:: DATA ::
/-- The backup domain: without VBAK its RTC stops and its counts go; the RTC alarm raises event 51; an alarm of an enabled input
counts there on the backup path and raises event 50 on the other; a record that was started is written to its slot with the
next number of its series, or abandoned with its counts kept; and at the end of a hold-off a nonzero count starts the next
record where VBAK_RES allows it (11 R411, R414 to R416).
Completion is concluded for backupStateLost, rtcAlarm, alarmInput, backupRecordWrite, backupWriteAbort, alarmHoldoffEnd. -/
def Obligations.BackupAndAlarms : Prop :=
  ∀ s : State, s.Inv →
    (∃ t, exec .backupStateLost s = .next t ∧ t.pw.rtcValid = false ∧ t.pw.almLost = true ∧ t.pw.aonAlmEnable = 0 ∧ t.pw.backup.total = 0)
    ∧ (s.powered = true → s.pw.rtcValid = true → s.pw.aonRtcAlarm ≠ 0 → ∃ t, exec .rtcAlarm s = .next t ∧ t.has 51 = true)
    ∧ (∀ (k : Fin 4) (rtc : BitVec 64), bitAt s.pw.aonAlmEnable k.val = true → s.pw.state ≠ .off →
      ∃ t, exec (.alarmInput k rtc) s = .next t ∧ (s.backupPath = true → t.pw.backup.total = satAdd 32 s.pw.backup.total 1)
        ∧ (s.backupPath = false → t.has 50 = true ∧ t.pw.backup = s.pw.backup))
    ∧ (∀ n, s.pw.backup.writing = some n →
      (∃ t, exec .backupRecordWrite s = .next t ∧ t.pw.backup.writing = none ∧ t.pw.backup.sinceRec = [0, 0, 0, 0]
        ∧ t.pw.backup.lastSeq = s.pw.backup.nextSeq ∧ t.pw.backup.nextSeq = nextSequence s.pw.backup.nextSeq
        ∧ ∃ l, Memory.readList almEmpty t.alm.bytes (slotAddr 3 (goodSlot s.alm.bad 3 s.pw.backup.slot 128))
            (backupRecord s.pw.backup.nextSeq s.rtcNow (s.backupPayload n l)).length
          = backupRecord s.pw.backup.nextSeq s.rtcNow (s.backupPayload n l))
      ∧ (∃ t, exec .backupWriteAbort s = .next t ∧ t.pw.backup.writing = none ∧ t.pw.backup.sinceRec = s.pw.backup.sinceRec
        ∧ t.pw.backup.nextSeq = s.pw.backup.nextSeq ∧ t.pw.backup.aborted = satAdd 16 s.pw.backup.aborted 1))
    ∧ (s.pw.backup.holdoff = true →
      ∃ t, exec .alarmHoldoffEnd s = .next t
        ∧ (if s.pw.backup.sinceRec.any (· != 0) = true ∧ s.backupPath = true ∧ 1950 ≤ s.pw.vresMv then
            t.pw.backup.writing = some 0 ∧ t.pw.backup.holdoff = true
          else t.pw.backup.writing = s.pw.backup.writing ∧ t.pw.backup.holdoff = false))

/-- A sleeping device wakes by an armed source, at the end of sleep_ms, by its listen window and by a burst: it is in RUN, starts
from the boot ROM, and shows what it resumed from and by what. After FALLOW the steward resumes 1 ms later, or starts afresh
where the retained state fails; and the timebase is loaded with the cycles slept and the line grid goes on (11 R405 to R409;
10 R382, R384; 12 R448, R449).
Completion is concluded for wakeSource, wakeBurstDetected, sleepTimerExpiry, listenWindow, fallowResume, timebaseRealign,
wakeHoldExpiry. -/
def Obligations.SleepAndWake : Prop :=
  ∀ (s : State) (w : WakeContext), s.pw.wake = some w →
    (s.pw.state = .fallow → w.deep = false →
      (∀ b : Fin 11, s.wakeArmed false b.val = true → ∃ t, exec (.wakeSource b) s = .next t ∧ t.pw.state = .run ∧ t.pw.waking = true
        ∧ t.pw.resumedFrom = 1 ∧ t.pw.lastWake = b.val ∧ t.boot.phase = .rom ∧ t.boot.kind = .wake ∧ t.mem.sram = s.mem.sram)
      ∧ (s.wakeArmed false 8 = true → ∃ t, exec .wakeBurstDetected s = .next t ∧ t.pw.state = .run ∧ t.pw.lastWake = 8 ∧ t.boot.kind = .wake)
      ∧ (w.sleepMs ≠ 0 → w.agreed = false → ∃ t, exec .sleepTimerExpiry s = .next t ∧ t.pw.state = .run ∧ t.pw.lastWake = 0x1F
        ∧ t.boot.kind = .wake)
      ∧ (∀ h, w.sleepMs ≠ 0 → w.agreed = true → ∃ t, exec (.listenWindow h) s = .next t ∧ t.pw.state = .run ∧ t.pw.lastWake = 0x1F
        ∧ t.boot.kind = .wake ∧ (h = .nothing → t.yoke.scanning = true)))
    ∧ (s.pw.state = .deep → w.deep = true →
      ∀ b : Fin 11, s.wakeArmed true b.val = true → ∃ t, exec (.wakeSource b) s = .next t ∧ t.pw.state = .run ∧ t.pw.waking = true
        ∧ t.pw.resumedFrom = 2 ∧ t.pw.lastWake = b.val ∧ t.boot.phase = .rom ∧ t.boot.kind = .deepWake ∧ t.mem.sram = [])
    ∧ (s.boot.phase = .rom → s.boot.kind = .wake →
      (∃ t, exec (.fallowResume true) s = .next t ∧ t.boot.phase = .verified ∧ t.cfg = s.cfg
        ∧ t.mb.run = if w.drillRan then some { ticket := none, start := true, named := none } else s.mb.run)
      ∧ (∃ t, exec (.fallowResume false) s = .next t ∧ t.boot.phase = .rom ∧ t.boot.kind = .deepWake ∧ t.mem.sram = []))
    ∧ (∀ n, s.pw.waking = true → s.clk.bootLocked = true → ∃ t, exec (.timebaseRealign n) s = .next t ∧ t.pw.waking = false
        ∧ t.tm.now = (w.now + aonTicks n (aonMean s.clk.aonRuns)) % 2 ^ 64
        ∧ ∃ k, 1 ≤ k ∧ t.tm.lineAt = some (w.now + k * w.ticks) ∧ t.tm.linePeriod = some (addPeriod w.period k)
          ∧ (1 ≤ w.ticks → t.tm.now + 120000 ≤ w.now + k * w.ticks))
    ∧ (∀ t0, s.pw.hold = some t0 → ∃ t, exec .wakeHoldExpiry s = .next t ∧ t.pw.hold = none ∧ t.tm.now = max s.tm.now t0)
:::
THE TASK: Reproduce every line above that contains the string "Obligations".

RESULT:
def Obligations.BackupAndAlarms : Prop :=
def Obligations.SleepAndWake : Prop :=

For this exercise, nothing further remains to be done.